DATA FOR PROCESSING:
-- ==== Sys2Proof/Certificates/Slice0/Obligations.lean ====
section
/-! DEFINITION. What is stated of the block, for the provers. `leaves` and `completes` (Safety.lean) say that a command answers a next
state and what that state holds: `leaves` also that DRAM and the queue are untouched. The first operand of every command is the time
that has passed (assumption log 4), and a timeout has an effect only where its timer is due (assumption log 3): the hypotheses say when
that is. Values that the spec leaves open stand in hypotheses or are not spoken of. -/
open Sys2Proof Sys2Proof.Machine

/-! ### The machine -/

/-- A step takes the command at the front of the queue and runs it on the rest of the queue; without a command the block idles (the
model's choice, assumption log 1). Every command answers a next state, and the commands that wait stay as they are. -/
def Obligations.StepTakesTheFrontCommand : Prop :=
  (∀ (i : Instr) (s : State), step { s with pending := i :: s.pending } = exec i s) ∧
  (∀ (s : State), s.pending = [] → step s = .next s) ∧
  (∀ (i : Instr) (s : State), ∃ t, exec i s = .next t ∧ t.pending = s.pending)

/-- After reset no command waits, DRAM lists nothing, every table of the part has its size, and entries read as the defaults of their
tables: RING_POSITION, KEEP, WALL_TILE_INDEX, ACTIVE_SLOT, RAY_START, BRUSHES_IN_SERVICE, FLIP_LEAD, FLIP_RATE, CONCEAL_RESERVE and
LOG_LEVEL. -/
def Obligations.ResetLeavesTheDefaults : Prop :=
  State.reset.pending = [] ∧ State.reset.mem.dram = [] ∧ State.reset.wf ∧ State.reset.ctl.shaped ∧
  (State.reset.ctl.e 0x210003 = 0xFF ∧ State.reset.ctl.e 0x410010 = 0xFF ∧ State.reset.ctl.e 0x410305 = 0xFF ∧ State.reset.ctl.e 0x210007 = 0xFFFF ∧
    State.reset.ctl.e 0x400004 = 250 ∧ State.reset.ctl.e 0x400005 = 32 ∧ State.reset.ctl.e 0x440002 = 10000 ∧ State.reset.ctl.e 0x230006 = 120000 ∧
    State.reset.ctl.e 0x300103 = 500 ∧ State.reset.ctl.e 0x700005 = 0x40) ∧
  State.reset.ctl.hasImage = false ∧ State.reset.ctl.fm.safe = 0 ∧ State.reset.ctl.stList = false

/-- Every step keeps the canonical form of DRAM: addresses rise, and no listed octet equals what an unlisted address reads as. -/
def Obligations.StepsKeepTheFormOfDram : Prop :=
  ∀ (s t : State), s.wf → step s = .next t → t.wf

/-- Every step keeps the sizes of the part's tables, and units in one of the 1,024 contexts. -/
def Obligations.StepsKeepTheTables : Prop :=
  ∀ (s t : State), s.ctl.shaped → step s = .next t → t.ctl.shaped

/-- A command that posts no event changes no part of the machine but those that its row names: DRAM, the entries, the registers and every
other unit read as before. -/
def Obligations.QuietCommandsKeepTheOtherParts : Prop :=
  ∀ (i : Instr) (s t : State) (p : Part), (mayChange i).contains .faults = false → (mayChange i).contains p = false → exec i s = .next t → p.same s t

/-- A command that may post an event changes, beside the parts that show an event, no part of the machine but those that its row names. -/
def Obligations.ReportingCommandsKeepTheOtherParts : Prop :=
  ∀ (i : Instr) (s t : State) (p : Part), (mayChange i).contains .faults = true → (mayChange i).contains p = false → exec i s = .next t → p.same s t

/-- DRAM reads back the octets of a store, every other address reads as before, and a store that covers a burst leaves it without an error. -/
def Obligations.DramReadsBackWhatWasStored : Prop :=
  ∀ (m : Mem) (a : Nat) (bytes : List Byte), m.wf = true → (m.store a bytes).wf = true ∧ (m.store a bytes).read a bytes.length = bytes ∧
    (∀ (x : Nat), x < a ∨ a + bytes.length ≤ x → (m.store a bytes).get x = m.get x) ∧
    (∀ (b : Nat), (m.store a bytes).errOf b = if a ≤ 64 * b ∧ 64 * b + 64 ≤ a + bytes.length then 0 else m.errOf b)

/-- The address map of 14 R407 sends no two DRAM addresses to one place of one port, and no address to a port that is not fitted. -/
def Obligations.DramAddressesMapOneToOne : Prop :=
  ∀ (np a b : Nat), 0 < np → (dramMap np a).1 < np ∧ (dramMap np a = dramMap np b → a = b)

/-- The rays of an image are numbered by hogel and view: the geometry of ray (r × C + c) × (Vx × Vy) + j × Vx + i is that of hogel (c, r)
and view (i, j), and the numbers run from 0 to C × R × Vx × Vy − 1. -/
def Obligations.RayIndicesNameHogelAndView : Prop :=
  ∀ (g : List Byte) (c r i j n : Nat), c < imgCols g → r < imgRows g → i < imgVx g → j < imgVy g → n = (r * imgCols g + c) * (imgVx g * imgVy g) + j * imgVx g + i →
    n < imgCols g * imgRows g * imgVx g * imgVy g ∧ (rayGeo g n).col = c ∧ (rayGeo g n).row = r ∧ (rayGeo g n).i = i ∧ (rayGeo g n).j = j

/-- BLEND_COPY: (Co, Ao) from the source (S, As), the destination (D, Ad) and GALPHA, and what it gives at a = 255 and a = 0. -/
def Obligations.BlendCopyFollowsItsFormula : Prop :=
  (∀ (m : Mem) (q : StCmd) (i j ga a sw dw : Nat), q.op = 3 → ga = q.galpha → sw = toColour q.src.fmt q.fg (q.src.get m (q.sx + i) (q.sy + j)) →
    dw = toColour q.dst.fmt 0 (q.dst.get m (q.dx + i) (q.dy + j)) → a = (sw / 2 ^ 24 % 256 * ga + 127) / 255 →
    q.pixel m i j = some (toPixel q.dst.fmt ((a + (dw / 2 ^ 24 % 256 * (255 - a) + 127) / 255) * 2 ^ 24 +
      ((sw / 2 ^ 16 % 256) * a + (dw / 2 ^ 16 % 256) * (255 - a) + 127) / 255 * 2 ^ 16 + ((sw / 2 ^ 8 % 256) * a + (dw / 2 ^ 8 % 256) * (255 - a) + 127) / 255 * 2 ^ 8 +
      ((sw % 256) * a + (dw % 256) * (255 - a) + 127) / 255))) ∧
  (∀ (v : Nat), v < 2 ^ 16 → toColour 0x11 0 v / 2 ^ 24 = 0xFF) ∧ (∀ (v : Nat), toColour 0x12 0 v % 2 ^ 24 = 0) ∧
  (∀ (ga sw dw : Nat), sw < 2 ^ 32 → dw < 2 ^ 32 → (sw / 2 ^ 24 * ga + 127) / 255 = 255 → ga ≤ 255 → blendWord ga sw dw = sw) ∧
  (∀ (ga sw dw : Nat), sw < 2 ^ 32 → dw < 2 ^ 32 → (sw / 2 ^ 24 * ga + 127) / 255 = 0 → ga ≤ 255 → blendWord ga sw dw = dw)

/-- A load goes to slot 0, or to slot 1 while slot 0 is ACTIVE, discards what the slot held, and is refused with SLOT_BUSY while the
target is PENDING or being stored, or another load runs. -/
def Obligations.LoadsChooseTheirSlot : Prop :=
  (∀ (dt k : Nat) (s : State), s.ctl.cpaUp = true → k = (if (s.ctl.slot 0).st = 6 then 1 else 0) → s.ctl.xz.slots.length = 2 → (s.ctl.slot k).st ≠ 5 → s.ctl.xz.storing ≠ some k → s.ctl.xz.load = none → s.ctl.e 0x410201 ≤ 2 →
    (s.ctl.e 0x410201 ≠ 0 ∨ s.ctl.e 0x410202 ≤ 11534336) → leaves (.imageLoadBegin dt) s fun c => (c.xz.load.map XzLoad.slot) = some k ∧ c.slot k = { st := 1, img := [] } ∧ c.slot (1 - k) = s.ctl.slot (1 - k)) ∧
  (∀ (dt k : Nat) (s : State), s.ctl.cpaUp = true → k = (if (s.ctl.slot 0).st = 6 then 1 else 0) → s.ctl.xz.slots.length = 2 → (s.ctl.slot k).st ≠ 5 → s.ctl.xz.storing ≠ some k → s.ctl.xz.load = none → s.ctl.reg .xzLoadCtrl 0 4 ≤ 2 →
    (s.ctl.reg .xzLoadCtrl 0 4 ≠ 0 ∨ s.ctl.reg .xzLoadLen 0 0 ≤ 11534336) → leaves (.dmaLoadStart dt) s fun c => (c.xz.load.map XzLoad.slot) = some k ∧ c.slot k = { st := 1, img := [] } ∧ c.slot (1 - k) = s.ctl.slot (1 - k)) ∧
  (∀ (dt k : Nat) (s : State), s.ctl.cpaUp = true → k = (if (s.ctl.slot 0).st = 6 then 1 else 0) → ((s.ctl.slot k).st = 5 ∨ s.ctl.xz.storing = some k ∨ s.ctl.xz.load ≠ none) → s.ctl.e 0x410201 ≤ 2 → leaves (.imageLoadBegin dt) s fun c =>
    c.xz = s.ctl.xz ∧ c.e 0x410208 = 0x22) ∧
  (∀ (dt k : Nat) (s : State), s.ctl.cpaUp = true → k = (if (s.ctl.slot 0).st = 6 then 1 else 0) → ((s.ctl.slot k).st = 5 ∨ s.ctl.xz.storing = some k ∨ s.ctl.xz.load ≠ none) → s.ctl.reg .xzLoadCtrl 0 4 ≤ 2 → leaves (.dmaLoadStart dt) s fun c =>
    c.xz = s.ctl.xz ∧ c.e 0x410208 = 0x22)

TASK PROMPT: Each line from the beginning of the listing up to the line where "def Obligations.StepTakesTheFrontCommand : Prop" appears needs to be given again exactly; please add nothing else.

FINISHED TASK:
-- ==== Sys2Proof/Certificates/Slice0/Obligations.lean ====
section
/-! DEFINITION. What is stated of the block, for the provers. `leaves` and `completes` (Safety.lean) say that a command answers a next
state and what that state holds: `leaves` also that DRAM and the queue are untouched. The first operand of every command is the time
that has passed (assumption log 4), and a timeout has an effect only where its timer is due (assumption log 3): the hypotheses say when
that is. Values that the spec leaves open stand in hypotheses or are not spoken of. -/
open Sys2Proof Sys2Proof.Machine

/-! ### The machine -/

/-- A step takes the command at the front of the queue and runs it on the rest of the queue; without a command the block idles (the
model's choice, assumption log 1). Every command answers a next state, and the commands that wait stay as they are. -/
def Obligations.StepTakesTheFrontCommand : Prop :=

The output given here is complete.